Twin pregnancy with complete hydatidiform mole coexisting with a live fetus is a rare entity, and although the recommendations are expectant management of various maternal and fetal complications are described, such as increasing the number of spontaneous abortion, premature delivery, vaginal bleeding, pre‐eclampsia and severe persistent trophoblastic disease, among other complications.
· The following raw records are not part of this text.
/-! ### `State.serialize` -/

@[simp] theorem State.serialize_regs (s : State) : (s.serialize).regs = s.regs := rfl
@[simp] theorem State.serialize_pc (s : State) : (s.serialize).pc = s.pc := rfl
@[simp] theorem State.serialize_isp (s : State) : (s.serialize).isp = s.isp := rfl
@[simp] theorem State.serialize_intbase (s : State) : (s.serialize).intbase = s.intbase := rfl
@[simp] theorem State.serialize_psr (s : State) : (s.serialize).psr = s.psr := rfl
@[simp] theorem State.serialize_cfg (s : State) : (s.serialize).cfg = s.cfg := rfl
@[simp] theorem State.serialize_mem (s : State) : (s.serialize).mem = s.mem := rfl
@[simp] theorem State.serialize_waiting (s : State) : (s.serialize).waiting = s.waiting := rfl
@[simp] theorem State.serialize_unserialized (s : State) : (s.serialize).unserialized = [] := rfl
@[simp] theorem State.serialize_memMap (s : State) : (s.serialize).memMap = s.memMap := rfl
@[simp] theorem State.serialize_inputs (s : State) : (s.serialize).inputs = s.inputs := rfl
@[simp] theorem State.serialize_devices (s : State) : (s.serialize).devices = s.devices := rfl
@[simp] theorem State.serialize_bus (s : State) : (s.serialize).bus = s.bus := rfl
@[simp] theorem State.serialize_draws (s : State) : (s.serialize).draws = s.draws := rfl

/-! ### `State.putByte` -/

@[simp] theorem State.putByte_regs (s : State) (a : Addr) (v : Byte) : (s.putByte a v).regs = s.regs := rfl
@[simp] theorem State.putByte_pc (s : State) (a : Addr) (v : Byte) : (s.putByte a v).pc = s.pc := rfl
@[simp] theorem State.putByte_isp (s : State) (a : Addr) (v : Byte) : (s.putByte a v).isp = s.isp := rfl
@[simp] theorem State.putByte_intbase (s : State) (a : Addr) (v : Byte) : (s.putByte a v).intbase = s.intbase := rfl
@[simp] theorem State.putByte_psr (s : State) (a : Addr) (v : Byte) : (s.putByte a v).psr = s.psr := rfl
@[simp] theorem State.putByte_cfg (s : State) (a : Addr) (v : Byte) : (s.putByte a v).cfg = s.cfg := rfl
@[simp] theorem State.putByte_mem (s : State) (a : Addr) (v : Byte) : (s.putByte a v).mem = if isDevice s.memMap a then s.mem else writeCell s.mem a.toNat v := rfl
@[simp] theorem State.putByte_waiting (s : State) (a : Addr) (v : Byte) : (s.putByte a v).waiting = s.waiting := rfl
@[simp] theorem State.putByte_unserialized (s : State) (a : Addr) (v : Byte) : (s.putByte a v).unserialized =
    if isDevice s.memMap a then s.unserialized else (a.toNat, s.byteAt a) :: s.unserialized := rfl
@[simp] theorem State.putByte_memMap (s : State) (a : Addr) (v : Byte) : (s.putByte a v).memMap = s.memMap := rfl
@[simp] theorem State.putByte_inputs (s : State) (a : Addr) (v : Byte) : (s.putByte a v).inputs = s.inputs := rfl
@[simp] theorem State.putByte_devices (s : State) (a : Addr) (v : Byte) : (s.putByte a v).devices = s.devices := rfl
@[simp] theorem State.putByte_bus (s : State) (a : Addr) (v : Byte) : (s.putByte a v).bus = s.bus := rfl
@[simp] theorem State.putByte_draws (s : State) (a : Addr) (v : Byte) : (s.putByte a v).draws = s.draws := rfl

/-! ### `State.putWord` -/

@[simp] theorem State.putWord_regs (s : State) (a : Addr) (v : Word) : (s.putWord a v).regs = s.regs := rfl
@[simp] theorem State.putWord_pc (s : State) (a : Addr) (v : Word) : (s.putWord a v).pc = s.pc := rfl
@[simp] theorem State.putWord_isp (s : State) (a : Addr) (v : Word) : (s.putWord a v).isp = s.isp := rfl
@[simp] theorem State.putWord_intbase (s : State) (a : Addr) (v : Word) : (s.putWord a v).intbase = s.intbase := rfl
@[simp] theorem State.putWord_psr (s : State) (a : Addr) (v : Word) : (s.putWord a v).psr = s.psr := rfl
@[simp] theorem State.putWord_cfg (s : State) (a : Addr) (v : Word) : (s.putWord a v).cfg = s.cfg := rfl
@[simp] theorem State.putWord_waiting (s : State) (a : Addr) (v : Word) : (s.putWord a v).waiting = s.waiting := rfl
@[simp] theorem State.putWord_memMap (s : State) (a : Addr) (v : Word) : (s.putWord a v).memMap = s.memMap := rfl
@[simp] theorem State.putWord_inputs (s : State) (a : Addr) (v : Word) : (s.putWord a v).inputs = s.inputs := rfl
@[simp] theorem State.putWord_devices (s : State) (a : Addr) (v : Word) : (s.putWord a v).devices = s.devices := rfl
@[simp] theorem State.putWord_bus (s : State) (a : Addr) (v : Word) : (s.putWord a v).bus = s.bus := rfl
@[simp] theorem State.putWord_draws (s : State) (a : Addr) (v : Word) : (s.putWord a v).draws = s.draws := rfl

/-! ### `State.access` and `State.acknowledge` -/

@[simp] theorem State.access_regs (s : State) (e : BusAccess) : (s.access e).regs = s.regs := rfl
@[simp] theorem State.access_pc (s : State) (e : BusAccess) : (s.access e).pc = s.pc := rfl
@[simp] theorem State.access_isp (s : State) (e : BusAccess) : (s.access e).isp = s.isp := rfl
@[simp] theorem State.access_intbase (s : State) (e : BusAccess) : (s.access e).intbase = s.intbase := rfl
@[simp] theorem State.access_psr (s : State) (e : BusAccess) : (s.access e).psr = s.psr := rfl
@[simp] theorem State.access_cfg (s : State) (e : BusAccess) : (s.access e).cfg = s.cfg := rfl
@[simp] theorem State.access_mem (s : State) (e : BusAccess) : (s.access e).mem = s.mem := rfl
@[simp] theorem State.access_waiting (s : State) (e : BusAccess) : (s.access e).waiting = s.waiting := rfl
@[simp] theorem State.access_unserialized (s : State) (e : BusAccess) : (s.access e).unserialized = s.unserialized := rfl
@[simp] theorem State.access_memMap (s : State) (e : BusAccess) : (s.access e).memMap = s.memMap := rfl
@[simp] theorem State.access_inputs (s : State) (e : BusAccess) : (s.access e).inputs = s.inputs := rfl
@[simp] theorem State.access_devices (s : State) (e : BusAccess) : (s.access e).devices = s.devices := rfl
@[simp] theorem State.access_draws (s : State) (e : BusAccess) : (s.access e).draws = s.draws := rfl
@[simp] theorem State.access_bus (s : State) (e : BusAccess) : (s.access e).bus = e.seen s.memMap ++ s.bus := rfl
@[simp] theorem State.acknowledge_regs (s : State) (k : Exc) : (s.acknowledge k).regs = s.regs := rfl
@[simp] theorem State.acknowledge_pc (s : State) (k : Exc) : (s.acknowledge k).pc = s.pc := rfl
@[simp] theorem State.acknowledge_isp (s : State) (k : Exc) : (s.acknowledge k).isp = s.isp := rfl
@[simp] theorem State.acknowledge_intbase (s : State) (k : Exc) : (s.acknowledge k).intbase = s.intbase := rfl
@[simp] theorem State.acknowledge_psr (s : State) (k : Exc) : (s.acknowledge k).psr = s.psr := rfl
@[simp] theorem State.acknowledge_cfg (s : State) (k : Exc) : (s.acknowledge k).cfg = s.cfg := rfl
@[simp] theorem State.acknowledge_mem (s : State) (k : Exc) : (s.acknowledge k).mem = s.mem := rfl
@[simp] theorem State.acknowledge_waiting (s : State) (k : Exc) : (s.acknowledge k).waiting = s.waiting := rfl
@[simp] theorem State.acknowledge_unserialized (s : State) (k : Exc) : (s.acknowledge k).unserialized = s.unserialized := rfl
@[simp] theorem State.acknowledge_memMap (s : State) (k : Exc) : (s.acknowledge k).memMap = s.memMap := rfl
@[simp] theorem State.acknowledge_inputs (s : State) (k : Exc) : (s.acknowledge k).inputs = s.inputs := rfl
@[simp] theorem State.acknowledge_devices (s : State) (k : Exc) : (s.acknowledge k).devices = s.devices := rfl
@[simp] theorem State.acknowledge_draws (s : State) (k : Exc) : (s.acknowledge k).draws = s.draws := rfl
@[simp] theorem State.acknowledge_bus (s : State) (k : Exc) :
    (s.acknowledge k).bus = ((excAckAddr k).map BusAccess.acknowledge).toList ++ s.bus := rfl

/-! ### `State.tick` -/

@[simp] theorem State.tick_regs (s : State) : (s.tick).regs = s.regs := rfl
@[simp] theorem State.tick_pc (s : State) : (s.tick).pc = s.pc := rfl
@[simp] theorem State.tick_isp (s : State) : (s.tick).isp = s.isp := rfl
@[simp] theorem State.tick_intbase (s : State) : (s.tick).intbase = s.intbase := rfl
@[simp] theorem State.tick_psr (s : State) : (s.tick).psr = s.psr := rfl
@[simp] theorem State.tick_cfg (s : State) : (s.tick).cfg = s.cfg := rfl
@[simp] theorem State.tick_mem (s : State) : (s.tick).mem = s.mem := rfl
@[simp] theorem State.tick_waiting (s : State) : (s.tick).waiting = s.waiting := rfl
@[simp] theorem State.tick_unserialized (s : State) : (s.tick).unserialized = s.unserialized := rfl
@[simp] theorem State.tick_memMap (s : State) : (s.tick).memMap = s.memMap := rfl
@[simp] theorem State.tick_inputs (s : State) : (s.tick).inputs = s.inputs.tail := rfl
@[simp] theorem State.tick_devices (s : State) : (s.tick).devices = s.sample.devices := rfl
@[simp] theorem State.tick_bus (s : State) : (s.tick).bus = s.bus := rfl
@[simp] theorem State.tick_draws (s : State) : (s.tick).draws = s.draws + 1 := rfl

/-! ### `State.copyTrace` -/

@[simp] theorem State.copyTrace_regs (s : State) : (s.copyTrace).regs = s.regs := rfl
@[simp] theorem State.copyTrace_pc (s : State) : (s.copyTrace).pc = s.pc := rfl
@[simp] theorem State.copyTrace_isp (s : State) : (s.copyTrace).isp = s.isp := rfl
@[simp] theorem State.copyTrace_intbase (s : State) : (s.copyTrace).intbase = s.intbase := rfl
@[simp] theorem State.copyTrace_psr (s : State) : (s.copyTrace).psr = { s.psr with p := s.psr.t } := rfl
@[simp] theorem State.copyTrace_cfg (s : State) : (s.copyTrace).cfg = s.cfg := rfl
@[simp] theorem State.copyTrace_mem (s : State) : (s.copyTrace).mem = s.mem := rfl
@[simp] theorem State.copyTrace_waiting (s : State) : (s.copyTrace).waiting = s.waiting := rfl
@[simp] theorem State.copyTrace_unserialized (s : State) : (s.copyTrace).unserialized = s.unserialized := rfl
@[simp] theorem State.copyTrace_memMap (s : State) : (s.copyTrace).memMap = s.memMap := rfl
@[simp] theorem State.copyTrace_inputs (s : State) : (s.copyTrace).inputs = s.inputs := rfl
@[simp] theorem State.copyTrace_devices (s : State) : (s.copyTrace).devices = s.devices := rfl
@[simp] theorem State.copyTrace_bus (s : State) : (s.copyTrace).bus = s.bus := rfl
@[simp] theorem State.copyTrace_draws (s : State) : (s.copyTrace).draws = s.draws := rfl

/-! ### General registers -/

/-- A register after a write: the written value, or the value it had. -/
theorem Regs.get_set (g : Regs) (d r : Reg) (v : Word) : (g.set d v).get r = if r = d then v else g.get r := by
  cases d <;> cases r <;> rfl

@[simp] theorem State.reg_setReg_same (s : State) (d : Reg) (v : Word) : (s.setReg d v).reg d = v := by
  simp [State.reg, Regs.get_set]

theorem State.reg_setReg_other (s : State) {d r : Reg} (v : Word) (h : r ≠ d) : (s.setReg d v).reg r = s.reg r := by
  simp [State.reg, Regs.get_set, h]

/-- The low byte of two bytes put together. -/
@[simp] theorem extractLow_append (h l : Byte) : (h ++ l : Word).extractLsb' 0 8 = l := by
  ext k hk
  have e : (h ++ l : BitVec (8 + 8)).getLsbD (0 + k) = _ := BitVec.getLsbD_append
  simp [BitVec.getElem_extractLsb', hk] at e ⊢
  exact e

/-- The high byte of two bytes put together. -/
@[simp] theorem extractHigh_append (h l : Byte) : (h ++ l : Word).extractLsb' 8 8 = h := by
  ext k hk
  have e : (h ++ l : BitVec (8 + 8)).getLsbD (8 + k) = _ := BitVec.getLsbD_append
  simp [BitVec.getElem_extractLsb', hk] at e ⊢
  exact e

/-- A word is its high byte before its low byte. -/
theorem append_extract (w : Word) : (w.extractLsb' 8 8 ++ w.extractLsb' 0 8 : Word) = w := by
  apply BitVec.eq_of_getLsbD_eq
  intro k hk
  have e : (w.extractLsb' 8 8 ++ w.extractLsb' 0 8 : BitVec (8 + 8)).getLsbD k = _ := BitVec.getLsbD_append
  refine e.trans ?_
  by_cases h : k < 8
  · simp [h]
  · simp [h, show k - 8 < 8 by omega, show 8 + (k - 8) = k by omega]

/-- The low byte of a register after a byte write. -/
@[simp] theorem State.reg_setRegByte_low (s : State) (d : Reg) (v : Byte) :
    ((s.setRegByte d v).reg d).extractLsb' 0 8 = v := by
  simp only [State.setRegByte, State.reg_setReg_same, extractLow_append]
In this paper, we describe the clinical course of a case of GGMC who developed thyrotoxic crisis, preeclampsia severe, termination of pregnancy and maternal need for intensive care. Fetal autopsy showed a female fetus with no apparent defects; with placental changes favoring chromosomal disorders. The evaluation of ovular remains showed villi with trophoblastic hyperplasia and vesicles, suggestive of complete mole. Currently, after 15 months of follow up, the patient remains asymptomatic with undetectable levels of chorionic gonadotropin.

双子座妊娠与完整的葡萄胎和活胎儿
双胎妊娠伴有完整的葡萄胎并伴有活胎是一种罕见的情况,尽管建议对各种母体和胎儿并发症的管理进行了描述,如自然流产、早产、阴道出血、先兆子痫和严重的持续性滋养细胞疾病等并发症的数量增加。在本文中,我们描述了一例发生甲状腺毒性危象,子痫前期严重,终止妊娠和产妇需要重症监护的GGMC的临床过程。胎儿尸检显示为女性胎儿,无明显缺陷;胎盘改变有利于染色体紊乱。卵泡残留物的鉴定显示绒毛伴滋养层增生和囊泡,提示完整的痣。目前,经过15个月的随访,患者仍无症状,绒毛膜促性腺激素水平未检测到。